§ TASK DIRECTIONS: Go through the listing and pick out each line with the word "Option" in it.

---- RECORDS PROVIDED

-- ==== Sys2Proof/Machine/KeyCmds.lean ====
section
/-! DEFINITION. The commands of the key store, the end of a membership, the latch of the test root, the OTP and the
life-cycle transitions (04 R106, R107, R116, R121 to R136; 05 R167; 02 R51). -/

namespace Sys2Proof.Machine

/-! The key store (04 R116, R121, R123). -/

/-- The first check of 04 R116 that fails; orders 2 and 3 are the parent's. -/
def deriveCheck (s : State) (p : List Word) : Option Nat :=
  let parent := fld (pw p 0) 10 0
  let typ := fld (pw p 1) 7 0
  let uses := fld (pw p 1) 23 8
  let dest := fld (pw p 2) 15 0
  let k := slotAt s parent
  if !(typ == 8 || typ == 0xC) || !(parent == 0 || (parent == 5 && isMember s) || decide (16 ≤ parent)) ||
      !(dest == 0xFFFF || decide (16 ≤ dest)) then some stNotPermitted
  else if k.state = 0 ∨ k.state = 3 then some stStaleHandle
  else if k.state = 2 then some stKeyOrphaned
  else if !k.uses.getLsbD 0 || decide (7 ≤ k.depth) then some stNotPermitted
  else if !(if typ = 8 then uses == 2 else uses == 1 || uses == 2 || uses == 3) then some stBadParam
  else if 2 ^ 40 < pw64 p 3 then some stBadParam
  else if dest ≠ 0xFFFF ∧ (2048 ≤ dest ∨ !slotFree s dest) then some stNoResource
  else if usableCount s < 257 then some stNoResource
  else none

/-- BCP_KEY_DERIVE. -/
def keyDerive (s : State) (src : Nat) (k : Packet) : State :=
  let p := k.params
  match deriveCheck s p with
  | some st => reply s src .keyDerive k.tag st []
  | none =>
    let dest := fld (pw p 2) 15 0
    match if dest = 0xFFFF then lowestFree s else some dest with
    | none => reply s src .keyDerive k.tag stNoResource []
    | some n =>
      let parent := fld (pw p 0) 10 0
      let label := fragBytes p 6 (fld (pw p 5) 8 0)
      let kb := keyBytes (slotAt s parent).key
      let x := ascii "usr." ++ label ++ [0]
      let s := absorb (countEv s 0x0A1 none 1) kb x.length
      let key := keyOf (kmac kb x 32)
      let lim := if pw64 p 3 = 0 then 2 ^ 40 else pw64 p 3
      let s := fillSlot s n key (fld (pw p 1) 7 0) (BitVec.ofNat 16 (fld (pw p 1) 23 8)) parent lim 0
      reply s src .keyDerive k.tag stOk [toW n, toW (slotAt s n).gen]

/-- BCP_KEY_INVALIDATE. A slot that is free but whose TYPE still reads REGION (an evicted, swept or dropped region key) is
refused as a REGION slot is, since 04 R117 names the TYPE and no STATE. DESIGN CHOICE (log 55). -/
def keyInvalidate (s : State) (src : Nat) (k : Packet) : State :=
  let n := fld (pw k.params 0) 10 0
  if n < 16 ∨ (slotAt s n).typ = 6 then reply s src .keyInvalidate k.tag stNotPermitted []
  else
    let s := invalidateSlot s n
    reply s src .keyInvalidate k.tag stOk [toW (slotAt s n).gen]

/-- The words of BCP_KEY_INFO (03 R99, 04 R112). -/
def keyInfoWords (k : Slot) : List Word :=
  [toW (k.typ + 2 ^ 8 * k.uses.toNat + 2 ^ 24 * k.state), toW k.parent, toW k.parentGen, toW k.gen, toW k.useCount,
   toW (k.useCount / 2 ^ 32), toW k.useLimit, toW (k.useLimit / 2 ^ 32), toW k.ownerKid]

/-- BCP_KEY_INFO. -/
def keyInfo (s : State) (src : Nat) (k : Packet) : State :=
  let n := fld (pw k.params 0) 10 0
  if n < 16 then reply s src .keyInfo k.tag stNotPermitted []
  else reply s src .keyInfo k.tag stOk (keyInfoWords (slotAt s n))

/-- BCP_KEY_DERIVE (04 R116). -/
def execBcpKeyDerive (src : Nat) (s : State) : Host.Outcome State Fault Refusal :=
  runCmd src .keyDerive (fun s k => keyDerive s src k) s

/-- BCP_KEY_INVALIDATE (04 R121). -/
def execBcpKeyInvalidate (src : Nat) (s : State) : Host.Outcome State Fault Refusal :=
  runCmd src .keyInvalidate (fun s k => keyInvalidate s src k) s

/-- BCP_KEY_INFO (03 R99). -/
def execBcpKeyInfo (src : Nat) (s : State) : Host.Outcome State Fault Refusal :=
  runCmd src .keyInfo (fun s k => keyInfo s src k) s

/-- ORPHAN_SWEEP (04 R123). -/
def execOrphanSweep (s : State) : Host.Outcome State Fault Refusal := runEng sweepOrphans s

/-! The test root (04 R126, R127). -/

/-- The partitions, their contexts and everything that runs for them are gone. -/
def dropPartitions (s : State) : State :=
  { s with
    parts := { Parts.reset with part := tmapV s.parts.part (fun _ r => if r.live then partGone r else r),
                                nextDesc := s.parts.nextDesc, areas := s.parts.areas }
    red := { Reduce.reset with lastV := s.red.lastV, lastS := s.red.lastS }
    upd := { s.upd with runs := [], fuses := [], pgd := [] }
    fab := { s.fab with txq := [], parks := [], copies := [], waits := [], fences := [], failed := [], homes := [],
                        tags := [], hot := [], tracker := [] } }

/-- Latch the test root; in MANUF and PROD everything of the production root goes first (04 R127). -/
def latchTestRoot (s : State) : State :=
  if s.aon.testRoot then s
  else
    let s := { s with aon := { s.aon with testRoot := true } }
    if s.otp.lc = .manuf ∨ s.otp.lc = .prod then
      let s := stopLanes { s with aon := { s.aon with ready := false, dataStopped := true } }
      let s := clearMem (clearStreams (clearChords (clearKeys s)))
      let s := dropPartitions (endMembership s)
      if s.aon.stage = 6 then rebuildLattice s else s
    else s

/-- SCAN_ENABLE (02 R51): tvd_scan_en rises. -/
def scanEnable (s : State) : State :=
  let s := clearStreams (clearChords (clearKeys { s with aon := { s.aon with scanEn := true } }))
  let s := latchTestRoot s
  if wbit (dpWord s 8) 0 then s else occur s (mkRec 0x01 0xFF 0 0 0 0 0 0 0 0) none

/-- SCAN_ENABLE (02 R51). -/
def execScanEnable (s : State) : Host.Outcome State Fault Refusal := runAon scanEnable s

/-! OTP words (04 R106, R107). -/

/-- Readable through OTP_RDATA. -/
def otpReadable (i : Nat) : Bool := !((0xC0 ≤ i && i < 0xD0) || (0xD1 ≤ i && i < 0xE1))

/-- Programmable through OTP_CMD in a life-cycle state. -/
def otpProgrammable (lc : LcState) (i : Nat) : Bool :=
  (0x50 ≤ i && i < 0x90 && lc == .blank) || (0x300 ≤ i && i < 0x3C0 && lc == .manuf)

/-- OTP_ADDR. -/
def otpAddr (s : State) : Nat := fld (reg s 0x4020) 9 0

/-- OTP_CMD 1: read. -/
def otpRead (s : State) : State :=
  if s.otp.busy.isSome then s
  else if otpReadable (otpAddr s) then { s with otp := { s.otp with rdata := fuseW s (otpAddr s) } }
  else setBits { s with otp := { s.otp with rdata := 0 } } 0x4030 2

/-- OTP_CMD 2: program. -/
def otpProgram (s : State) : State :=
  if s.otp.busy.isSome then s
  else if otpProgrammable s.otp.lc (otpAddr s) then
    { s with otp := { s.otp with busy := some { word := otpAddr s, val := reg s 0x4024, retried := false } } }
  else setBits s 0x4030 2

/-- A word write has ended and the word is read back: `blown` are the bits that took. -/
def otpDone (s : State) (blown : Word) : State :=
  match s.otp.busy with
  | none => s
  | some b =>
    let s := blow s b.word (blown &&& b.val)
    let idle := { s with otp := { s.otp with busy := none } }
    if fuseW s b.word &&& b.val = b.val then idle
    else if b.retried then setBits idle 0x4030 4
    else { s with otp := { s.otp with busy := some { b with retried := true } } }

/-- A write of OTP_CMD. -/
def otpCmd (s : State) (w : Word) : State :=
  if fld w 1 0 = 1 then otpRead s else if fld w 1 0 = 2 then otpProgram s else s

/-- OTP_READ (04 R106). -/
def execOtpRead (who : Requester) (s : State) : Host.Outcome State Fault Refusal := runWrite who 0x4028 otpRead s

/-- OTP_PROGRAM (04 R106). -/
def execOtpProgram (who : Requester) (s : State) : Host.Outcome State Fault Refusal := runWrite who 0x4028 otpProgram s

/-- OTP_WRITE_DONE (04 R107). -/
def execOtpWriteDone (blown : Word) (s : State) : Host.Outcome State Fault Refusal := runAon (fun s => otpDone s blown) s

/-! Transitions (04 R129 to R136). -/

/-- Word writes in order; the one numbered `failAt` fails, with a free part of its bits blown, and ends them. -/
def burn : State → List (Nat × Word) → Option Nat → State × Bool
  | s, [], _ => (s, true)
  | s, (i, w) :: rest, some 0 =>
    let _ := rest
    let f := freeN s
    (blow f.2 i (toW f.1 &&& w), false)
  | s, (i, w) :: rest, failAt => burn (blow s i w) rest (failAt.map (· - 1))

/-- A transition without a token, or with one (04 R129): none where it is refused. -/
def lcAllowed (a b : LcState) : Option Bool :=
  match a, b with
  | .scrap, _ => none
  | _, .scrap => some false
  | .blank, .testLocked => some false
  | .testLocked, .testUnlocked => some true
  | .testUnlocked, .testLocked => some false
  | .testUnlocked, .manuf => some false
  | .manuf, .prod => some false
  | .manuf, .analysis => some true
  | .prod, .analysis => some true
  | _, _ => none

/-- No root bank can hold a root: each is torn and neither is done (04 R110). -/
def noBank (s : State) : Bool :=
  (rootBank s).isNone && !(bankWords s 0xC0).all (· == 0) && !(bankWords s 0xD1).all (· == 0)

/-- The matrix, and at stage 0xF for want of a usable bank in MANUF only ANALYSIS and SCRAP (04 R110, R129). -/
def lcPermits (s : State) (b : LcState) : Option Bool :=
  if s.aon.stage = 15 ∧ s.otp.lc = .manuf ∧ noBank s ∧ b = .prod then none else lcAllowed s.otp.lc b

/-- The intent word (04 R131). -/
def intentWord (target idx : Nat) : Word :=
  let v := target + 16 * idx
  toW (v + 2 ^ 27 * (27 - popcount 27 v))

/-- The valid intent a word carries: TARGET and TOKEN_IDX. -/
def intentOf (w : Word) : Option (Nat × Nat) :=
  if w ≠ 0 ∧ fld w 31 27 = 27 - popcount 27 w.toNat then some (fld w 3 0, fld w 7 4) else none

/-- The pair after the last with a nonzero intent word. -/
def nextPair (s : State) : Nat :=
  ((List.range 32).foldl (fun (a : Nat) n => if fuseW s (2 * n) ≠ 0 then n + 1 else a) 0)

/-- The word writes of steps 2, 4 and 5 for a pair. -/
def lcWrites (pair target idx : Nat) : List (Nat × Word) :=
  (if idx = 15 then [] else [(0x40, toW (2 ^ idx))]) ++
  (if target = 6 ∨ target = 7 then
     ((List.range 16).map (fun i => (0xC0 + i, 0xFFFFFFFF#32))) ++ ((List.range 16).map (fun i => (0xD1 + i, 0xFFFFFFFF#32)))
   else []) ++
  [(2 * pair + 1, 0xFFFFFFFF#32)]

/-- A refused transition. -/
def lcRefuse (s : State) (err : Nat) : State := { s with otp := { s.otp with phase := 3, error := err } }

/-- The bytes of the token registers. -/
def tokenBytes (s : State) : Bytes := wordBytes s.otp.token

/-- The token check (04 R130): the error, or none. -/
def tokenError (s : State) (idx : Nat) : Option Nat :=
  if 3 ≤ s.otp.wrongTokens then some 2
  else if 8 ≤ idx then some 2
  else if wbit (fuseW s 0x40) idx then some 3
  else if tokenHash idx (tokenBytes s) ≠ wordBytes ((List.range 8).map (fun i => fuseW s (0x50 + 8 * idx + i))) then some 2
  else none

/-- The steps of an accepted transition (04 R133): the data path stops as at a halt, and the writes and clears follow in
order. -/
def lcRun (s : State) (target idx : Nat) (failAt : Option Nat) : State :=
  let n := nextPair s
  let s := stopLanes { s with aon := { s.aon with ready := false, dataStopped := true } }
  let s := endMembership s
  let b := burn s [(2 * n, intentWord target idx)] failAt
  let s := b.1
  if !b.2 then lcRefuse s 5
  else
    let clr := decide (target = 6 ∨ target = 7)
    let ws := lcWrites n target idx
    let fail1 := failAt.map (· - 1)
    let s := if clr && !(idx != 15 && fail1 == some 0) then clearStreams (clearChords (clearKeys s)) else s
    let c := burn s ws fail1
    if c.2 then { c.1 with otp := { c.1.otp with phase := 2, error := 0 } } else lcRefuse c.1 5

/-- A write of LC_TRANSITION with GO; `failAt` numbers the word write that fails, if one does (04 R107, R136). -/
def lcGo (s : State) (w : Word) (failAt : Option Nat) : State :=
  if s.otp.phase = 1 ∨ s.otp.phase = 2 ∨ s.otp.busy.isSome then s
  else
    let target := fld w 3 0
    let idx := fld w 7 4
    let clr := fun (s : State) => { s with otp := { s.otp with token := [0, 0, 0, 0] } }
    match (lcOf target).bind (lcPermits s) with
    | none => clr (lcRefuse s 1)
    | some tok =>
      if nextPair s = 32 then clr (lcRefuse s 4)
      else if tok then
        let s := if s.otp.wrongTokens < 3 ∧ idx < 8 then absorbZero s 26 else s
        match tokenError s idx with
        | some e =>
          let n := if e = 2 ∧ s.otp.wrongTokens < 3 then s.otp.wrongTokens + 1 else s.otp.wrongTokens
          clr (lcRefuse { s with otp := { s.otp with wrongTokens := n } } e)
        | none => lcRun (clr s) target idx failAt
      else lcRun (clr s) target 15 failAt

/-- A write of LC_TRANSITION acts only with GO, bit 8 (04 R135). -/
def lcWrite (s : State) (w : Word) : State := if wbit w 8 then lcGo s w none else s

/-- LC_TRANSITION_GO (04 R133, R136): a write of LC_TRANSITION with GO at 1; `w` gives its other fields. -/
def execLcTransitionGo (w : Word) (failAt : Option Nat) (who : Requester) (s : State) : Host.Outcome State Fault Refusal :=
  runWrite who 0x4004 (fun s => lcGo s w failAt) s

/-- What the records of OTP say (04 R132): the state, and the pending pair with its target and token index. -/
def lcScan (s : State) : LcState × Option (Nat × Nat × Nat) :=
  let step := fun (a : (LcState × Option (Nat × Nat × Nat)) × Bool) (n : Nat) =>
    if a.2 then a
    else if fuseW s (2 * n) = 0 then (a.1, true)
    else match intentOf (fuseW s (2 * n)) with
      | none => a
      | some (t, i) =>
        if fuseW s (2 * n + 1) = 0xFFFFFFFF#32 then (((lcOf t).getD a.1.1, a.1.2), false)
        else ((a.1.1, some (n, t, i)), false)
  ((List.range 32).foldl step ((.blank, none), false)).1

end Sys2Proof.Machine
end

--------

§ FINAL ANSWER:
def deriveCheck (s : State) (p : List Word) : Option Nat :=
def burn : State → List (Nat × Word) → Option Nat → State × Bool
def lcAllowed (a b : LcState) : Option Bool :=
def lcPermits (s : State) (b : LcState) : Option Bool :=
def intentOf (w : Word) : Option (Nat × Nat) :=
def tokenError (s : State) (idx : Nat) : Option Nat :=
def lcRun (s : State) (target idx : Nat) (failAt : Option Nat) : State :=
def lcGo (s : State) (w : Word) (failAt : Option Nat) : State :=
def execLcTransitionGo (w : Word) (failAt : Option Nat) (who : Requester) (s : State) : Host.Outcome State Fault Refusal :=
def lcScan (s : State) : LcState × Option (Nat × Nat × Nat) :=
  let step := fun (a : (LcState × Option (Nat × Nat × Nat)) × Bool) (n : Nat) =>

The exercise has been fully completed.